About this exercise
Of all the lines below, output only those starting at the one with "(m.setBytes a bs).byte" and ending at the one with "by_cases h1 : x = a", both ends included, exactly as written.

Saved entries:
↓↓↓

-- ==== Sys2Proof/Laws/Memory.lean ====
section
/-! SUPPORT. The laws of the sparse maps and of the data memory: read over write, and the canonical form kept by
every memory operation. -/

namespace Sys2Proof.Machine

/-! ### Sparse maps -/

section Sparse
variable {α : Type} {d : α}

theorem sparseGet_eq_default {l : List (Nat × α)} {k : Nat} (h : ∀ x ∈ l, x.1 ≠ k) : sparseGet d l k = d := by
  induction l with
  | nil => rfl
  | cons x l ih =>
    obtain ⟨j, v⟩ := x
    have hj : j ≠ k := h (j, v) (by simp)
    simp [sparseGet, hj, ih fun y hy => h y (by simp [hy])]

theorem sparseGet_eq_of_mem {bound : Nat} {l : List (Nat × α)} (hl : SparseWf d bound l) {k : Nat} {v : α}
    (h : (k, v) ∈ l) : sparseGet d l k = v := by
  induction l with
  | nil => simp at h
  | cons x l ih =>
    obtain ⟨j, w⟩ := x
    obtain ⟨hp, hb⟩ := hl
    rw [List.pairwise_cons] at hp
    rcases List.mem_cons.mp h with h | h
    · cases h; simp [sparseGet]
    · have : j ≠ k := Nat.ne_of_lt (hp.1 _ h)
      simp [sparseGet, this, ih ⟨hp.2, fun y hy => hb y (by simp [hy])⟩ h]

theorem mem_sparse_of_get {l : List (Nat × α)} {k : Nat} (h : sparseGet d l k ≠ d) :
    (k, sparseGet d l k) ∈ l := by
  induction l with
  | nil => simp [sparseGet] at h
  | cons x l ih =>
    obtain ⟨j, w⟩ := x
    by_cases hj : j = k
    · subst hj; simp [sparseGet]
    · simp only [sparseGet, hj, if_false] at h ⊢
      exact List.mem_cons_of_mem _ (ih h)

variable [DecidableEq α]

theorem sparseSet_keys {l : List (Nat × α)} {k : Nat} {v : α} {x : Nat × α}
    (h : x ∈ sparseSet d l k v) : x ∈ l ∨ (x = (k, v) ∧ v ≠ d) := by
  induction l with
  | nil =>
    simp only [sparseSet] at h
    split at h
    · simp at h
    · exact .inr ⟨by simpa using h, ‹_›⟩
  | cons y l ih =>
    obtain ⟨j, w⟩ := y
    simp only [sparseSet] at h
    split_ifs at h with h1 h2 h3 h4
    · exact .inl h
    · rcases List.mem_cons.mp h with h | h
      · exact .inr ⟨h, h2⟩
      · exact .inl h
    · exact .inl (List.mem_cons_of_mem _ h)
    · rcases List.mem_cons.mp h with h | h
      · exact .inr ⟨h, h4⟩
      · exact .inl (List.mem_cons_of_mem _ h)
    · rcases List.mem_cons.mp h with h | h
      · exact .inl (by simp [h])
      · rcases ih h with h | h
        · exact .inl (List.mem_cons_of_mem _ h)
        · exact .inr h

/-- Writing keeps the canonical form. -/
theorem sparseSet_wf {bound : Nat} {l : List (Nat × α)} {k : Nat} {v : α} (hl : SparseWf d bound l)
    (hk : k < bound) : SparseWf d bound (sparseSet d l k v) := by
  refine ⟨?_, fun x hx => ?_⟩
  · induction l with
    | nil => simp only [sparseSet]; split <;> simp
    | cons y l ih =>
      obtain ⟨j, w⟩ := y
      obtain ⟨hp, hb⟩ := hl
      have hp' := hp
      rw [List.pairwise_cons] at hp
      have ih := ih ⟨hp.2, fun x hx => hb x (by simp [hx])⟩
      simp only [sparseSet]
      split_ifs with h1 h2 h3 h4
      · exact hp'
      · refine List.pairwise_cons.mpr ⟨fun x hx => ?_, hp'⟩
        rcases List.mem_cons.mp hx with hx | hx
        · simpa [hx] using h1
        · exact Nat.lt_trans h1 (hp.1 x hx)
      · exact hp.2
      · exact List.pairwise_cons.mpr ⟨fun x hx => by have := hp.1 x hx; simpa [h3] using this, hp.2⟩
      · refine List.pairwise_cons.mpr ⟨fun x hx => ?_, ih⟩
        rcases sparseSet_keys hx with hx | ⟨hx, -⟩
        · exact hp.1 x hx
        · simp only [hx]; omega
  · rcases sparseSet_keys hx with hx | ⟨hx, hv⟩
    · exact hl.2 x hx
    · simp [hx, hk, hv]

/-- Read over write. -/
theorem sparseGet_set {bound : Nat} {l : List (Nat × α)} (hl : SparseWf d bound l) (k : Nat) (v : α) (q : Nat) :
    sparseGet d (sparseSet d l k v) q = if q = k then v else sparseGet d l q := by
  induction l with
  | nil =>
    by_cases hv : v = d <;> by_cases hq : q = k
    · simp [sparseSet, sparseGet, hv]
    · simp [sparseSet, sparseGet, hv]
    · simp [sparseSet, sparseGet, hv, hq]
    · simp [sparseSet, sparseGet, hv, hq, Ne.symm hq]
  | cons y l ih =>
    obtain ⟨j, w⟩ := y
    obtain ⟨hp, hb⟩ := hl
    have hp' := hp
    rw [List.pairwise_cons] at hp
    have ih := ih ⟨hp.2, fun x hx => hb x (by simp [hx])⟩
    have absent : ∀ {k : Nat}, k ≤ j → sparseGet d l k = d := fun hk =>
      sparseGet_eq_default fun x hx => by have := hp.1 x hx; omega
    simp only [sparseSet]
    split_ifs with h1 h2 h3 h4 h5 h6 h7
    · subst h3
      simp [sparseGet, Nat.ne_of_gt h1, absent (Nat.le_of_lt h1), h2]
    · rfl
    · subst h4; simp [sparseGet]
    · simp [sparseGet, Ne.symm h4]
    · subst h6 h5 h7; simp [absent (Nat.le_refl _)]
    · subst h5; simp [sparseGet, Ne.symm h7]
    · subst h5; simp_all [sparseGet]
    · subst h5; simp_all [sparseGet, eq_comm]
    · rename_i hq
      subst hq
      simp [sparseGet, Ne.symm h5, ih]
    · rename_i hq
      simp [sparseGet, ih, hq]

end Sparse

/-! ### Bytes and pages -/

@[simp] theorem Memory.setByte_pages (m : Memory) (a : Nat) (b : Byte) : (m.setByte a b).pages = m.pages := rfl

@[simp] theorem Memory.setBytes_pages (m : Memory) (a : Nat) (bs : List Byte) :
    (m.setBytes a bs).pages = m.pages := by
  induction bs generalizing m a with
  | nil => rfl
  | cons b bs ih => simp [Memory.setBytes, ih]

theorem Memory.setBytes_heap (m : Memory) (a : Nat) (bs : List Byte) :
    (m.setBytes a bs).heapStart = m.heapStart ∧ (m.setBytes a bs).heapEnd = m.heapEnd ∧
      (m.setBytes a bs).sbrkIndex = m.sbrkIndex := by
  induction bs generalizing m a with
  | nil => exact ⟨rfl, rfl, rfl⟩
  | cons b bs ih => exact ih (m.setByte a b) (a + 1)

@[simp] theorem Memory.setByte_pageState (m : Memory) (a : Nat) (b : Byte) (p : Nat) :
    (m.setByte a b).pageState p = m.pageState p := rfl

@[simp] theorem Memory.setBytes_pageState (m : Memory) (a : Nat) (bs : List Byte) (p : Nat) :
    (m.setBytes a bs).pageState p = m.pageState p := by simp [Memory.pageState]

/-- A byte written at a mapped address keeps the canonical form. -/
theorem Memory.setByte_wf {m : Memory} (hm : m.wf) {a : Nat} {b : Byte} (ha : a < memorySize)
    (hp : m.pageState (a / config.pageSize) ≠ .absent) : (m.setByte a b).wf := by
  obtain ⟨h1, h2, h3⟩ := hm
  refine ⟨h1, sparseSet_wf h2 ha, fun c hc => ?_⟩
  rcases sparseSet_keys hc with hc | ⟨hc, -⟩
  · exact h3 c hc
  · subst hc; exact hp

/-- Bytes written at mapped addresses keep the canonical form. -/
theorem Memory.setBytes_wf {m : Memory} (hm : m.wf) {a : Nat} {bs : List Byte}
    (ha : a + bs.length ≤ memorySize)
    (hp : ∀ j < bs.length, m.pageState ((a + j) / config.pageSize) ≠ .absent) : (m.setBytes a bs).wf := by
  induction bs generalizing m a with
  | nil => exact hm
  | cons b bs ih =>
    simp only [List.length_cons] at ha hp
    refine ih (m := m.setByte a b) (a := a + 1) (Memory.setByte_wf hm (by omega) (by simpa using hp 0 (by omega)))
      (by omega) fun j hj => ?_
    have := hp (j + 1) (by omega)
    simpa [Memory.pageState, Nat.add_assoc, Nat.add_comm 1 j] using this

theorem Memory.byte_setByte {m : Memory} (hm : m.wf) (a : Nat) (b : Byte) (x : Nat) :
    (m.setByte a b).byte x = if x = a then b else m.byte x := sparseGet_set hm.2.1 a b x

/-- Every address outside the bytes written reads as before; the bytes written read as written. -/
theorem Memory.byte_setBytes {m : Memory} (hm : m.wf) {a : Nat} {bs : List Byte}
    (ha : a + bs.length ≤ memorySize)
    (hp : ∀ j < bs.length, m.pageState ((a + j) / config.pageSize) ≠ .absent) (x : Nat) :
    (m.setBytes a bs).byte x =
      if a ≤ x ∧ x < a + bs.length then bs.getD (x - a) 0 else m.byte x := by
  induction bs generalizing m a with
  | nil => simp [Memory.setBytes]
  | cons b bs ih =>
    simp only [List.length_cons] at ha hp
    have hm' := Memory.setByte_wf (b := b) hm (a := a) (by omega) (by simpa using hp 0 (by omega))
    have hp' : ∀ j < bs.length, (m.setByte a b).pageState ((a + 1 + j) / config.pageSize) ≠ .absent := fun j hj => by
      have := hp (j + 1) (by omega)
      simpa [Memory.pageState, Nat.add_assoc, Nat.add_comm 1 j] using this
    rw [Memory.setBytes, ih hm' (by omega) hp', Memory.byte_setByte hm]
    by_cases h1 : x = a
    · subst h1; simp
    · by_cases h2 : a + 1 ≤ x ∧ x < a + 1 + bs.length
      · have : x - a = (x - (a + 1)) + 1 := by omega
        have h3 : a ≤ x ∧ x < a + (b :: bs).length := by simp only [List.length_cons]; omega
        rw [if_pos h2, if_pos h3, this]
        simp
      · rw [if_neg h2, if_neg h1, if_neg (by simp only [List.length_cons]; omega)]

/-! ### The access check -/

/-- The pages the check walks are those of the bytes of the range. -/
theorem mem_pagesOf {a n p : Nat} (hn : 0 < n) :
    p ∈ pagesOf a n ↔ ∃ j < n, (a + j) / config.pageSize = p := by
  simp only [pagesOf, List.mem_range'_1]
  constructor
  · intro h
    by_cases hp : p = a / 4096
    · exact ⟨0, hn, by simp [hp]⟩
    · exact ⟨p * 4096 - a, by omega, by omega⟩
  · rintro ⟨j, hj, rfl⟩
    omega

/-- What the check answers when it succeeds: the range is in the address space and no byte's page refuses the
access. -/
theorem Memory.check_ok_iff (m : Memory) (a n : Nat) (w : Bool) :
    m.check a n w = .ok () ↔
      n = 0 ∨ (a + n ≤ memorySize ∧ ∀ j < n, m.denies w ((a + j) / config.pageSize) = false) := by
  unfold Memory.check
  by_cases hn : n = 0
  · simp [hn]
  · by_cases hb : memorySize < a + n
    · simp only [hn, hb, if_false, if_true, false_or]
      exact iff_of_false (by simp) (by omega)
    · simp only [hn, hb, if_false, false_or]
      have key : (pagesOf a n).find? (m.denies w) = none ↔ ∀ j < n, m.denies w ((a + j) / config.pageSize) = false := by
        simp only [List.find?_eq_none, mem_pagesOf (Nat.pos_of_ne_zero hn), Bool.not_eq_true]
        exact ⟨fun h j hj => h _ ⟨j, hj, rfl⟩, fun h p ⟨j, hj, e⟩ => e ▸ h j hj⟩
      cases hf : (pagesOf a n).find? (m.denies w) with
      | none => simpa using ⟨by omega, key.mp hf⟩
      | some p =>
        simp only [reduceCtorEq, false_iff, not_and]
        exact fun _ h => by simp [key.mpr h] at hf

@[simp] theorem Memory.denies_write (m : Memory) (p : Nat) :
    m.denies true p = false ↔ m.pageState p = .writable := by
  unfold Memory.denies; cases m.pageState p <;> simp

@[simp] theorem Memory.denies_read (m : Memory) (p : Nat) :
    m.denies false p = false ↔ m.pageState p ≠ .absent := by
  unfold Memory.denies; cases m.pageState p <;> simp

/-! ### The access operations -/

/-- What `storeFrom` can do when it succeeds. -/
theorem Memory.storeFrom_ok {m m' : Memory} {a : Nat} {bs : List Byte} (h : m.storeFrom a bs = .ok m') :
    m' = m.setBytes a bs ∧ (bs.length = 0 ∨
      (a + bs.length ≤ memorySize ∧ ∀ j < bs.length, m.pageState ((a + j) / config.pageSize) = .writable)) := by
  unfold Memory.storeFrom at h
  split at h
  · cases h
  · rename_i u hc
    cases h
    refine ⟨rfl, ?_⟩
    simpa using (m.check_ok_iff a bs.length true).mp hc

/-- `storeFrom` keeps the canonical form. -/
theorem Memory.storeFrom_wf {m m' : Memory} {a : Nat} {bs : List Byte} (hm : m.wf)
    (h : m.storeFrom a bs = .ok m') : m'.wf := by
  obtain ⟨rfl, h | ⟨h1, h2⟩⟩ := Memory.storeFrom_ok h
  · rw [List.length_eq_zero_iff.mp h]; exact hm
  · exact Memory.setBytes_wf hm h1 fun j hj => by simp [h2 j hj]

/-- `MemWrite` keeps the canonical form. -/
theorem Memory.write_wf {m m' : Memory} {a n : Nat} {v : Word} (hm : m.wf) (h : m.write a n v = .ok m') :
    m'.wf := Memory.storeFrom_wf hm h

/-- A successful store changes no page state. -/
theorem Memory.write_pages {m m' : Memory} {a n : Nat} {v : Word} (h : m.write a n v = .ok m') :
    m'.pages = m.pages := by
  obtain ⟨rfl, -⟩ := Memory.storeFrom_ok h; simp

/-- A successful store leaves the heap values. -/
theorem Memory.write_heap {m m' : Memory} {a n : Nat} {v : Word} (h : m.write a n v = .ok m') :
    m'.heapStart = m.heapStart ∧ m'.heapEnd = m.heapEnd ∧ m'.sbrkIndex = m.sbrkIndex := by
  obtain ⟨rfl, -⟩ := Memory.storeFrom_ok h; exact Memory.setBytes_heap ..

@[simp] theorem leBytes_length (n : Nat) (v : Word) : (leBytes n v).length = n := by simp [leBytes]

end Sys2Proof.Machine
end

↑↑↑

Problem solution
    (m.setBytes a bs).byte x =
      if a ≤ x ∧ x < a + bs.length then bs.getD (x - a) 0 else m.byte x := by
  induction bs generalizing m a with
  | nil => simp [Memory.setBytes]
  | cons b bs ih =>
    simp only [List.length_cons] at ha hp
    have hm' := Memory.setByte_wf (b := b) hm (a := a) (by omega) (by simpa using hp 0 (by omega))
    have hp' : ∀ j < bs.length, (m.setByte a b).pageState ((a + 1 + j) / config.pageSize) ≠ .absent := fun j hj => by
      have := hp (j + 1) (by omega)
      simpa [Memory.pageState, Nat.add_assoc, Nat.add_comm 1 j] using this
    rw [Memory.setBytes, ih hm' (by omega) hp', Memory.byte_setByte hm]
    by_cases h1 : x = a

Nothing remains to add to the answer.